Methods to represent and match product specifications and production capabilities were introduced for determining (1) whether a production system is capable of manufacturing a certain product in a particular configuration, (2) how to reconfigure the resources to enable production and (3) how to adapt the resources in the new configuration to achieve the best performance. Although product specifications and capabilities can be quite complex, the representation language offers simple, yet powerful mechanisms to define them. This language is general and can be used for a wide variety of production systems. The procedures to aggregate capabilities and match them against product requirements are also general, since they do not depend on the specific product or production system, and can be easily implemented as part of the MAS. However, a more rigorous analysis of the balance between expressiveness and computational complexity of the language would be useful.

The experimental evaluation conducted on a reconfigurable assembly system indicates that the proposed framework can successfully support engineers in accelerating a reconfiguration process.
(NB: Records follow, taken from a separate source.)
-- ==== Sys2Proof/Syntax.lean ====
section
/-! DEFINITION. The nine commands of the DATC (30_encoding.md R92 to R95), one constructor per row of
spec/opcode_table.json, and their operands. -/

namespace Sys2Proof

/-- The two command ports (30_encoding.md R90). -/
inductive Port where
  /-- Port P, the producer's. -/
  | p
  /-- Port C, the control context's. -/
  | c
  deriving DecidableEq, Repr

/-- FMT, the source format of WRITE (30_encoding.md R95, 44_format_adapter.md R220). -/
inductive Fmt where
  /-- Mono, 16-bit. -/
  | m16
  /-- Interleaved stereo, 16-bit. -/
  | s16
  /-- Mono, 24-bit in the low bits of a 32-bit container. -/
  | m24r
  /-- Interleaved stereo, 24-bit in the low bits of a 32-bit container. -/
  | s24r
  /-- Mono, 24-bit left-justified in a 32-bit container. -/
  | m24l
  /-- Interleaved stereo, 24-bit left-justified in a 32-bit container. -/
  | s24l
  deriving DecidableEq, Repr

/-- CH, the channel a control command names (30_encoding.md R95, decision D18). -/
inductive Chan where
  /-- Channel 0, left. -/
  | ch0
  /-- Channel 1, right. -/
  | ch1
  /-- The master. -/
  | master
  deriving DecidableEq, Repr

/-- ITEM of GVRNG (30_encoding.md R95). -/
inductive RangeItem where
  | min
  | max
  | res
  deriving DecidableEq, Repr

/-- A command with its operands assembled as 30_encoding.md R95 says. -/
inductive Instr where
  /-- INIT rate: RATE32, a number of Hz (42_transmitter_binding.md R150). -/
  | init (rate : Nat)
  /-- WRITE fmt, ptr, cnt: source format, byte address in SRC, frames (41_double_buffer.md R120). -/
  | write (fmt : Fmt) (ptr cnt : Nat)
  /-- ISRDY (41_double_buffer.md R127). -/
  | isrdy
  /-- SMUTE ch, m (43_gain_smoothing.md R192). -/
  | smute (ch : Chan) (m : Bool)
  /-- GMUTE ch (43_gain_smoothing.md R193). -/
  | gmute (ch : Chan)
  /-- SVOL ch, vol: V16 in 1/256 dB (43_gain_smoothing.md R194). -/
  | svol (ch : Chan) (vol : Int)
  /-- GVOL ch (43_gain_smoothing.md R195). -/
  | gvol (ch : Chan)
  /-- GVRNG item (43_gain_smoothing.md R196). -/
  | gvrng (item : RangeItem)
  /-- GRATE (45_clock_configurator.md R254). -/
  | grate
  deriving DecidableEq, Repr

/-- The port a command belongs to (30_encoding.md R90, R94). -/
def Instr.port : Instr → Port
  | .init _ => .p
  | .write _ _ _ => .p
  | .isrdy => .p
  | .smute _ _ => .c
  | .gmute _ => .c
  | .svol _ _ => .c
  | .gvol _ => .c
  | .gvrng _ => .c
  | .grate => .c

end Sys2Proof
end

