-- ==== Sys2Proof/Machine/Format.lean ====
section
/-! DEFINITION. The sample ingest and format adapter: SAMPLE and PROCESS, the body of WRITE's accept step
(44_format_adapter.md). -/

namespace Sys2Proof.Machine

/-- The SRC address of the container of channel c in frame k (44_format_adapter.md R223); a mono format's does not
depend on c (R224). -/
def sampleAddr (fmt : Fmt) (ptr k : Nat) (c : Side) : Nat :=
  match c with
  | .left => ptr + k * frameBytes fmt
  | .right => ptr + k * frameBytes fmt + (if fmtStereo fmt then containerBytes fmt else 0)

/-- SAMPLE(FMT, PTR, k, c): a signed integer of depth D; the spare bits of a 24-bit container are ignored
(44_format_adapter.md R220, R223). -/
def sample (s : State) (fmt : Fmt) (ptr k : Nat) (c : Side) : Int :=
  let addr := sampleAddr fmt ptr k c
  if fmtWide fmt then
    if fmtLeftJustified fmt then ((memRead4 s addr).extractLsb' 8 24).toInt
    else ((memRead4 s addr).extractLsb' 0 24).toInt
  else (memRead2 s addr).toInt

/-- The sample of channel c in frame k after its gain, clamped to its own depth (44_format_adapter.md R222). -/
def scaledSample (s : State) (fmt : Fmt) (ptr n k : Nat) (c : Side) : Int :=
  applyGain (sample s fmt ptr k c) (rampGain (getGainCur s c) (target s c) n k) (fmtDepth fmt)

/-- One PACKED16 word: left in the high half, right in the low half (44_format_adapter.md R221, R229). -/
def packWord (yL yR : Int) : Word := BitVec.ofInt 16 yL ++ BitVec.ofInt 16 yR

/-- One LJ24 word: the sample shifted left by the bit-depth gap 32 − D (44_format_adapter.md R222, R225). -/
def justifyWord (y : Int) (d : Nat) : Word := BitVec.ofInt 32 (y * 2 ^ (32 - d))

/-- The native words of frame k (44_format_adapter.md R222, R226). -/
def frameWords (s : State) (fmt : Fmt) (ptr n k : Nat) : List Word :=
  match s.cfg.nativeFmt with
  | .packed16 => [packWord (scaledSample s fmt ptr n k .left) (scaledSample s fmt ptr n k .right)]
  | .lj24 => [justifyWord (scaledSample s fmt ptr n k .left) (fmtDepth fmt),
              justifyWord (scaledSample s fmt ptr n k .right) (fmtDepth fmt)]

/-- STAGE after PROCESS: the frames' words, then zero words up to W (44_format_adapter.md R222, R227). -/
def stageWords (s : State) (fmt : Fmt) (ptr n : Nat) : List Word :=
  (List.range n).flatMap (frameWords s fmt ptr n) ++
    List.replicate (bufWords s.cfg - n * wordsPerFrame s.cfg) 0#32

/-- PROCESS(FMT, PTR, N) (44_format_adapter.md R222): every word of STAGE is written; GAIN_TGT is the target; GAIN_CUR
becomes the target when N ≥ 1 and stays when N = 0 (43_gain_smoothing.md R190, R191). -/
def process (s : State) (fmt : Fmt) (ptr n : Nat) : State :=
  { s with
    stage := stageWords s fmt ptr n
    gainTgt0 := target s .left
    gainTgt1 := target s .right
    gainCur0 := if 1 ≤ n then target s .left else s.gainCur0
    gainCur1 := if 1 ≤ n then target s .right else s.gainCur1 }

end Sys2Proof.Machine
end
Future research consists of applying the framework to different industrial test cases, manufacturing processes and products by fully characterising all its components (i.e. capabilities, products, adaptation experience and performance of the production system) and evaluating the effectiveness of the approach on a larger scale. In particular, this includes an analysis of the time and cost savings over manual reconfiguration and adaptation processes. In some cases, the application of the framework may not be cost-effective (e.g. geographically distributed production environments due to logistics costs, large supply chains with incompatible information models. In addition, it would be useful to investigate the impact of local experience and conflicting subsystem behaviours on overall system performance.